Using Docker images with NextFlow

Bioinformatics pipelines are often difficult to reproduce, consisting of a mixture of Bash executions and scripting, involving the use of modules and libraries with large lists of dependencies.

The problem of reproducibility has come more sharply into focus as science consists increasingly of analyses of large-scale data sets. In the short history of the field of Bioinformatics, it has been common practice for pipelines to be constructed as large, indecipherable and sparsely documented shell scripts.

Enter workflow managers and Docker. My preference in this regard has been to use the Nextflow framework, which allows seemless integration of software containers. To build a Docker container image for a NextFlow pipeline, we simply create a Dockerfile in the project’s main directory. This file contains the instructions that Docker will use to build the image required to run the pipeline; everything from the base distribution used to the software and packages required. Below is an example Dockerfile that I constructed for the OrthoQuant pipeline. OpenSource have an excellent set of tips here for optimising container builds. You can also find best practices for the formatting of the Dockerfile file on the Docker website.

FROM ubuntu:22.04
LABEL maintainer="Adam Dinan"

ARG DEBIAN_FRONTEND=noninteractive

ADD https://raw.githubusercontent.com/adamd3/OrthoQuant/main/requirements.txt .

# Requirements file for pip installation
COPY requirements.txt /tmp
WORKDIR /tmp

RUN apt-get update && \
    apt-get install -y --no-install-recommends ca-certificates \
        curl libssl-dev libcurl4-openssl-dev libxml2-dev \
        python3-numpy python3-pip gawk pigz r-base-dev fastqc \
        trim-galore kallisto && \
    apt-get clean autoclean

# Install Python modules
RUN pip install --no-cache-dir -r requirements.txt

# Set repo for R package installation
RUN echo "r <- getOption('repos'); r['CRAN'] <- 'http://cran.rstudio.com'; \
    options(repos = r);" > ~/.Rprofile

# Install R libraries
RUN R -e 'install.packages(c(  \
    "optparse", "RColorBrewer", "reshape2", "ggplot2", "tidyr",  \
    "scales", "pheatmap", "matrixstats", "umap", "BiocManager"))'

# Install Bioconductor packages
RUN R -e 'BiocManager::install(c("edgeR", "DESeq2"))'

To summarise, the FROM statement indicates the base container (e.g. an OS image), which will be pulled if not locally available. Ideally, the base OS should be as small as possible while retaining functionality. Ubuntu is a solid choice because minimal versions of the OS are provided as Docker images (these exclude unnecessary documentation, editors, etc.), and this reduces the size of the standard server image by about 50%. Alpine Linux is even more minimilistic and is another good option. For a debian-based OS, we can disable interactive installation of necessary software by setting DEBIAN_FRONTEND=noninteractive with the ARG statement.
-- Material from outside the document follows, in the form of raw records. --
/-- R133: multiply and accumulate.
R134: divide; a divisor of 0 is not a fault. -/
def Obligations.MultiplyDivideResults : Prop :=
  (
    ∀ (s : State) (t : Nat) (k : Task) (st : Step) (n : Nat) (rd ra rb : GReg) (a b : Word) (p x r q : Int),
      st.w.rg ra = a → st.w.rg rb = b → p = a.toInt * b.toInt → x = st.w.a.toInt + p → q = (p + 32768) / 65536 →
      r = (if a.toNat % 64 = 0 then st.w.a.toInt else (st.w.a.toInt + 2 ^ (a.toNat % 64 - 1)) / 2 ^ (a.toNat % 64)) →
      (s.AtInstr t (.mul t rd ra rb) k st n → exec (.mul t rd ra rb) s =
        .next (s.toRegF t k st n rd (a * b) false (outside32 p))) ∧
      (s.AtInstr t (.mulh t rd ra rb) k st n → exec (.mulh t rd ra rb) s =
        .next (s.toRegF t k st n rd ((BitVec.ofInt 64 p).extractLsb' 32 32) false false)) ∧
      (s.AtInstr t (.mulhu t rd ra rb) k st n → exec (.mulhu t rd ra rb) s =
        .next (s.toRegF t k st n rd ((a.zeroExtend 64 * b.zeroExtend 64).extractLsb' 32 32) false false)) ∧
      (s.AtInstr t (.mac t ra rb) k st n → exec (.mac t ra rb) s =
        .next (s.carryOn t k { st.past n with w := { (st.past n).w with
          a := BitVec.ofInt 64 (sat64 x),
          fl := { st.w.fl with v := st.w.fl.v || outside64 x } } })) ∧
      (s.AtInstr t (.macr t rd ra) k st n → exec (.macr t rd ra) s =
        .next (s.toRegF t k { st with w := { st.w with a := 0 } } n rd (BitVec.ofInt 32 (sat32 r)) false (outside32 r))) ∧
      (s.AtInstr t (.qmul t rd ra rb) k st n → exec (.qmul t rd ra rb) s =
        .next (s.toRegF t k st n rd (BitVec.ofInt 32 (sat32 q)) false (outside32 q)))
  ) ∧ (
    ∀ (s : State) (t : Nat) (k : Task) (st : Step) (n : Nat) (rd ra rb : GReg) (a b : Word),
      st.w.rg ra = a → st.w.rg rb = b →
      (s.AtInstr t (.divu t rd ra rb) k st n → exec (.divu t rd ra rb) s =
        .next (s.toRegF t k st n rd (if b = 0 then 0xFFFFFFFF else BitVec.ofNat 32 (a.toNat / b.toNat)) false (b == 0))) ∧
      (s.AtInstr t (.divs t rd ra rb) k st n → exec (.divs t rd ra rb) s =
        .next (s.toRegF t k st n rd
          (if b = 0 then 0xFFFFFFFF else if a = 0x80000000 ∧ b = 0xFFFFFFFF then 0x7FFFFFFF
            else BitVec.ofInt 32 (a.toInt.tdiv b.toInt)) false
          (b == 0 || (a == 0x80000000 && b == 0xFFFFFFFF)))) ∧
      (s.AtInstr t (.remu t rd ra rb) k st n → exec (.remu t rd ra rb) s =
        .next (s.toRegF t k st n rd (if b = 0 then 0xFFFFFFFF else BitVec.ofNat 32 (a.toNat % b.toNat)) false (b == 0)))
  )

/-- R135, R116: a conditional branch goes to the offset of the next instruction plus its offset when its condition holds and
that lies inside the code, goes on when the condition does not hold, and faults with SEGMENT_VIOLATION when the target lies
outside the code; it writes nothing else.
R136, R116, R129: JMP, CALL and RET, and the faults of each, the lowest code first. -/
def Obligations.BranchesAndCalls : Prop :=
  (
    ∀ (s : State) (t : Nat) (k : Task) (st : Step) (n : Nat) (ra rb : GReg) (off : BitVec 18) (a b : Word) (f : Flags) (x : Nat)
      (i : Instr) (taken : Bool),
      st.w.rg ra = a → st.w.rg rb = b → f = st.w.fl → x = (BitVec.ofNat 32 (st.w.pc + n) + off.signExtend 32).toNat →
      ((i = .beq t ra rb off ∧ taken = if ra = 0 ∧ rb = 0 then f.z else decide (a = b)) ∨
       (i = .bne t ra rb off ∧ taken = if ra = 0 ∧ rb = 0 then !f.z else decide (a ≠ b)) ∨
       (i = .blt t ra rb off ∧ taken = if ra = 0 ∧ rb = 0 then decide (f.n ≠ f.v) else decide (a.toInt < b.toInt)) ∨
       (i = .bge t ra rb off ∧ taken = if ra = 0 ∧ rb = 0 then decide (f.n = f.v) else decide (b.toInt ≤ a.toInt)) ∨
       (i = .bltu t ra rb off ∧ taken = if ra = 0 ∧ rb = 0 then f.c else decide (a.toNat < b.toNat)) ∨
       (i = .bgeu t ra rb off ∧ taken = if ra = 0 ∧ rb = 0 then !f.c else decide (b.toNat ≤ a.toNat))) →
      s.AtInstr t i k st n →
      (taken = false → exec i s = .next (s.carryOn t k (st.past n))) ∧
      (taken = true → x < k.codeWords → exec i s = .next (s.carryOn t k (st.goto x))) ∧
      (taken = true → k.codeWords ≤ x → exec i s = .next (s.instrFault t k st st.w.pc 0x02 0))
  ) ∧ (
    ∀ (s : State) (t : Nat) (k : Task) (st : Step) (n : Nat) (ra : GReg) (off : BitVec 18) (base x : Nat),
      base = (if ra = 0 then st.w.pc + n else (st.w.rg ra).toNat) →
      x = (BitVec.ofNat 32 base + off.signExtend 32).toNat →
      (s.AtInstr t (.jmp t ra off) k st n →
        (x < k.codeWords → exec (.jmp t ra off) s = .next (s.carryOn t k (st.goto x))) ∧
        (k.codeWords ≤ x → exec (.jmp t ra off) s = .next (s.instrFault t k st st.w.pc 0x02 0))) ∧
      (s.AtInstr t (.call t ra off) k st n →
        (x < k.codeWords → st.w.rstack.length < 8 → exec (.call t ra off) s =
          .next (s.carryOn t k { st with w :=
            { st.w with pc := x, rstack := BitVec.ofNat 18 (st.w.pc + n) :: st.w.rstack } })) ∧
        (k.codeWords ≤ x → exec (.call t ra off) s = .next (s.instrFault t k st st.w.pc 0x02 0)) ∧
        (x < k.codeWords → 8 ≤ st.w.rstack.length → exec (.call t ra off) s =
          .next (s.instrFault t k st st.w.pc 0x04 0))) ∧
      (s.AtInstr t (.ret t) k st n →
        (st.w.rstack = [] → exec (.ret t) s = .next (s.instrFault t k st st.w.pc 0x05 0)) ∧
        (∀ y r, st.w.rstack = y :: r → y.toNat < k.codeWords →
          exec (.ret t) s = .next (s.carryOn t k { st with w := { st.w with pc := y.toNat, rstack := r } })) ∧
        (∀ y r, st.w.rstack = y :: r → k.codeWords ≤ y.toNat →
          exec (.ret t) s = .next (s.instrFault t k st st.w.pc 0x02 0)))
  )

/-- R137, R117, R118, R120, R129: a load whose address lies in the task's memory, is aligned and whose word is readable
writes the zero-extended value to rd; otherwise it faults with the lowest code. A load stores nothing.
R137, R117, R118, R120: LDD puts the two words at its address, the first one low, into td; outside the task's memory, misaligned
or with an uncorrectable word it faults.
R86, R119, R137: a store puts the low bytes of rb into its word of the step's write buffer and leaves all of memory
alone; outside the private segment, misaligned, or beyond 256 entries it faults with the lowest code.
R137, R119: STD buffers two words and leaves all of memory alone. -/
def Obligations.LoadsAndStores : Prop :=
  (
    ∀ (s : State) (t : Nat) (k : Task) (st : Step) (n size : Nat) (rd ra : GReg) (off : BitVec 18) (i : Instr) (a : Nat) (p : Place)
      (w : Word) (bad : Bool),
      ((i = .ldb t rd ra off ∧ size = 1) ∨ (i = .ldh t rd ra off ∧ size = 2) ∨ (i = .ldw t rd ra off ∧ size = 4)) →
      a = (st.w.rg ra + off.signExtend 32 * BitVec.ofNat 32 size).toNat → p = k.place a size →
      s.placeWord k st p = (w, bad) → s.AtInstr t i k st n →
      (p ≠ .out → a % size = 0 → bad = false → exec i s =
        .next (s.toReg t k st n rd (BitVec.ofNat 32 (w.toNat / 256 ^ (a % 4) % 256 ^ size)))) ∧
      (p = .out → exec i s = .next (s.instrFault t k st st.w.pc 0x02 0)) ∧
      (p ≠ .out → a % size ≠ 0 → exec i s = .next (s.instrFault t k st st.w.pc 0x03 0)) ∧
      (p ≠ .out → a % size = 0 → bad = true → exec i s = .next (s.instrFault t k st st.w.pc 0x06
        (match p with | .priv o => k.dataBase + o / 4 * 4 | .table o => o / 4 * 4 | .out => 0)))
  ) ∧ (
    ∀ (s : State) (t : Nat) (k : Task) (st : Step) (n : Nat) (td : TDst) (ra : GReg) (off : BitVec 18) (a : Nat),
      a = (st.w.rg ra + off.signExtend 32 * 8#32).toNat → s.AtInstr t (.ldd t td ra off) k st n →
      (a + 8 ≤ k.dataBytes → a % 8 = 0 → s.privBad k st a = false → s.privBad k st (a + 4) = false →
        exec (.ldd t td ra off) s =
          .next (s.carryOn t k ((st.past n).wt td (s.privWord k st (a + 4) ++ s.privWord k st a)))) ∧
      (∀ o, k.place a 8 = .table o → a % 8 = 0 →
        s.badWord (dieAddr k.die o) = false → s.badWord (dieAddr k.die (o + 4)) = false →
        exec (.ldd t td ra off) s =
          .next (s.carryOn t k ((st.past n).wt td (memWord s.dieMem (dieAddr k.die ((o + 4) / 4 * 4)) ++
            memWord s.dieMem (dieAddr k.die (o / 4 * 4)))))) ∧
      (k.place a 8 = .out → exec (.ldd t td ra off) s = .next (s.instrFault t k st st.w.pc 0x02 0)) ∧
      (k.place a 8 ≠ .out → a % 8 ≠ 0 → exec (.ldd t td ra off) s = .next (s.instrFault t k st st.w.pc 0x03 0)) ∧
      (a + 8 ≤ k.dataBytes → a % 8 = 0 → (s.privBad k st a = true ∨ s.privBad k st (a + 4) = true) →
        exec (.ldd t td ra off) s = .next (s.instrFault t k st st.w.pc 0x06
          (if s.privBad k st a then k.dataBase + a / 4 * 4 else k.dataBase + (a + 4) / 4 * 4))) ∧
      (∀ o, k.place a 8 = .table o → a % 8 = 0 →
        (s.badWord (dieAddr k.die (o / 4 * 4)) = true ∨ s.badWord (dieAddr k.die (o / 4 * 4 + 4)) = true) →
        exec (.ldd t td ra off) s = .next (s.instrFault t k st st.w.pc 0x06
          (if s.badWord (dieAddr k.die (o / 4 * 4)) then o / 4 * 4 else o / 4 * 4 + 4)))
  ) ∧ (
    ∀ (s : State) (t : Nat) (k : Task) (st : Step) (n size : Nat) (ra rb : GReg) (off : BitVec 18) (i : Instr) (a : Nat) (w : Word),
      ((i = .stb t ra rb off ∧ size = 1) ∨ (i = .sth t ra rb off ∧ size = 2) ∨ (i = .stw t ra rb off ∧ size = 4)) →
      a = (st.w.rg ra + off.signExtend 32 * BitVec.ofNat 32 size).toNat → w = s.privWord k st a → s.AtInstr t i k st n →
      (a + size ≤ k.dataBytes → a % size = 0 → st.storeLimit [a / 4] = false → exec i s =
        .next (s.carryOn t k { st.past n with wbuf := nmPut st.wbuf (a / 4) (mergeWord w (st.w.rg rb) (a % 4) size) })) ∧
      (k.dataBytes < a + size → exec i s = .next (s.instrFault t k st st.w.pc 0x02 0)) ∧
      (a + size ≤ k.dataBytes → a % size ≠ 0 → exec i s = .next (s.instrFault t k st st.w.pc 0x03 0)) ∧
      (a + size ≤ k.dataBytes → a % size = 0 → st.storeLimit [a / 4] = true →
        exec i s = .next (s.instrFault t k st st.w.pc 0x07 0))
  ) ∧ (
    ∀ (s : State) (t : Nat) (k : Task) (st : Step) (n : Nat) (ra : GReg) (tb : TReg) (off : BitVec 18) (a : Nat),
      a = (st.w.rg ra + off.signExtend 32 * 8#32).toNat → s.AtInstr t (.std t ra tb off) k st n →
      (a + 8 ≤ k.dataBytes → a % 8 = 0 → st.storeLimit [a / 4, a / 4 + 1] = false → exec (.std t ra tb off) s =
        .next (s.carryOn t k ({ st.past n with
          wbuf := nmPut (nmPut st.wbuf (a / 4) (loHalf (st.rt tb))) (a / 4 + 1) (hiHalf (st.rt tb)) }))) ∧
      (k.dataBytes < a + 8 → exec (.std t ra tb off) s = .next (s.instrFault t k st st.w.pc 0x02 0)) ∧
      (a + 8 ≤ k.dataBytes → a % 8 ≠ 0 → exec (.std t ra tb off) s = .next (s.instrFault t k st st.w.pc 0x03 0)) ∧
      (a + 8 ≤ k.dataBytes → a % 8 = 0 → st.storeLimit [a / 4, a / 4 + 1] = true →
        exec (.std t ra tb off) s = .next (s.instrFault t k st st.w.pc 0x07 0))
  )

/-- R86, R119: after a store of 1, 2 or 4 bytes, a load of the same bytes by the same step returns the low bytes of the value
stored, zero-extended, and every other word of the segment reads as before. -/
def Obligations.LoadAfterStore : Prop :=
  ∀ (s : State) (k : Task) (st : Step) (a size : Nat) (v : Word) (st' : Step),
    (size = 1 ∨ size = 2 ∨ size = 4) → a < 2 ^ 32 → a % size = 0 → a + size ≤ k.dataBytes →
    st' = st.putWord (a / 4) (mergeWord (s.privWord k st a) v (a % 4) size) →
    s.load k st' (BitVec.ofNat 32 a) size = .inr (BitVec.ofNat 32 (v.toNat % 256 ^ size)) ∧
    (∀ o, o / 4 ≠ a / 4 → s.privWord k st' o = s.privWord k st o) ∧
    (∀ o, o / 4 = a / 4 → ∀ j < 32, (j < 8 * (a % 4) ∨ 8 * (a % 4 + size) ≤ j) →
      (s.privWord k st' o).getLsbD j = (s.privWord k st o).getLsbD j)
The RUN statement can be used to execute shell commands. Environment variables, similar to regular Bash variables, can be defined using the ENV statement, and ENTRYPOINT is the instruction used to define the command to be executed when the container is started; arguments can be provided by appending them to the call to docker run after building. Default parameters can be specified with the CMD statement, and these can be overridden by appending arguments to docker run. Exhaustive documentation for more complex functionality is available on Docker Docs.

To minimise the size of the container, it’s also good practice to clean up the cache with a command such as apt-get clean when done installing programs. When using Ubuntu, you can also remove unnecessary files created by apt-get, such as those in /var/lib/apt/lists/, which just stores information on packages and is downloaded with each call to apt-get update.

In the specific case of R, it’s important to note that many bioinformatics packages are housed in the specialised Bioconductor repository, and hence are not installable through a standard call to install.packages in R. Such packages can be installed by first installing the BiocManager package from CRAN (as below), and then including a separate call to BiocManager::install.

Before building, make sure that you have a registered account at Docker Hub. Build the image like so: docker build -t adamd3/OrthoQuant ., which allows you to also tag the Docker Hub repo, and then test using docker run -ti OrthoQuant. Try loading any of the Python modules or R packages to see that it worked OK.

When you’re ready, push the Dockerfile to Docker Hub.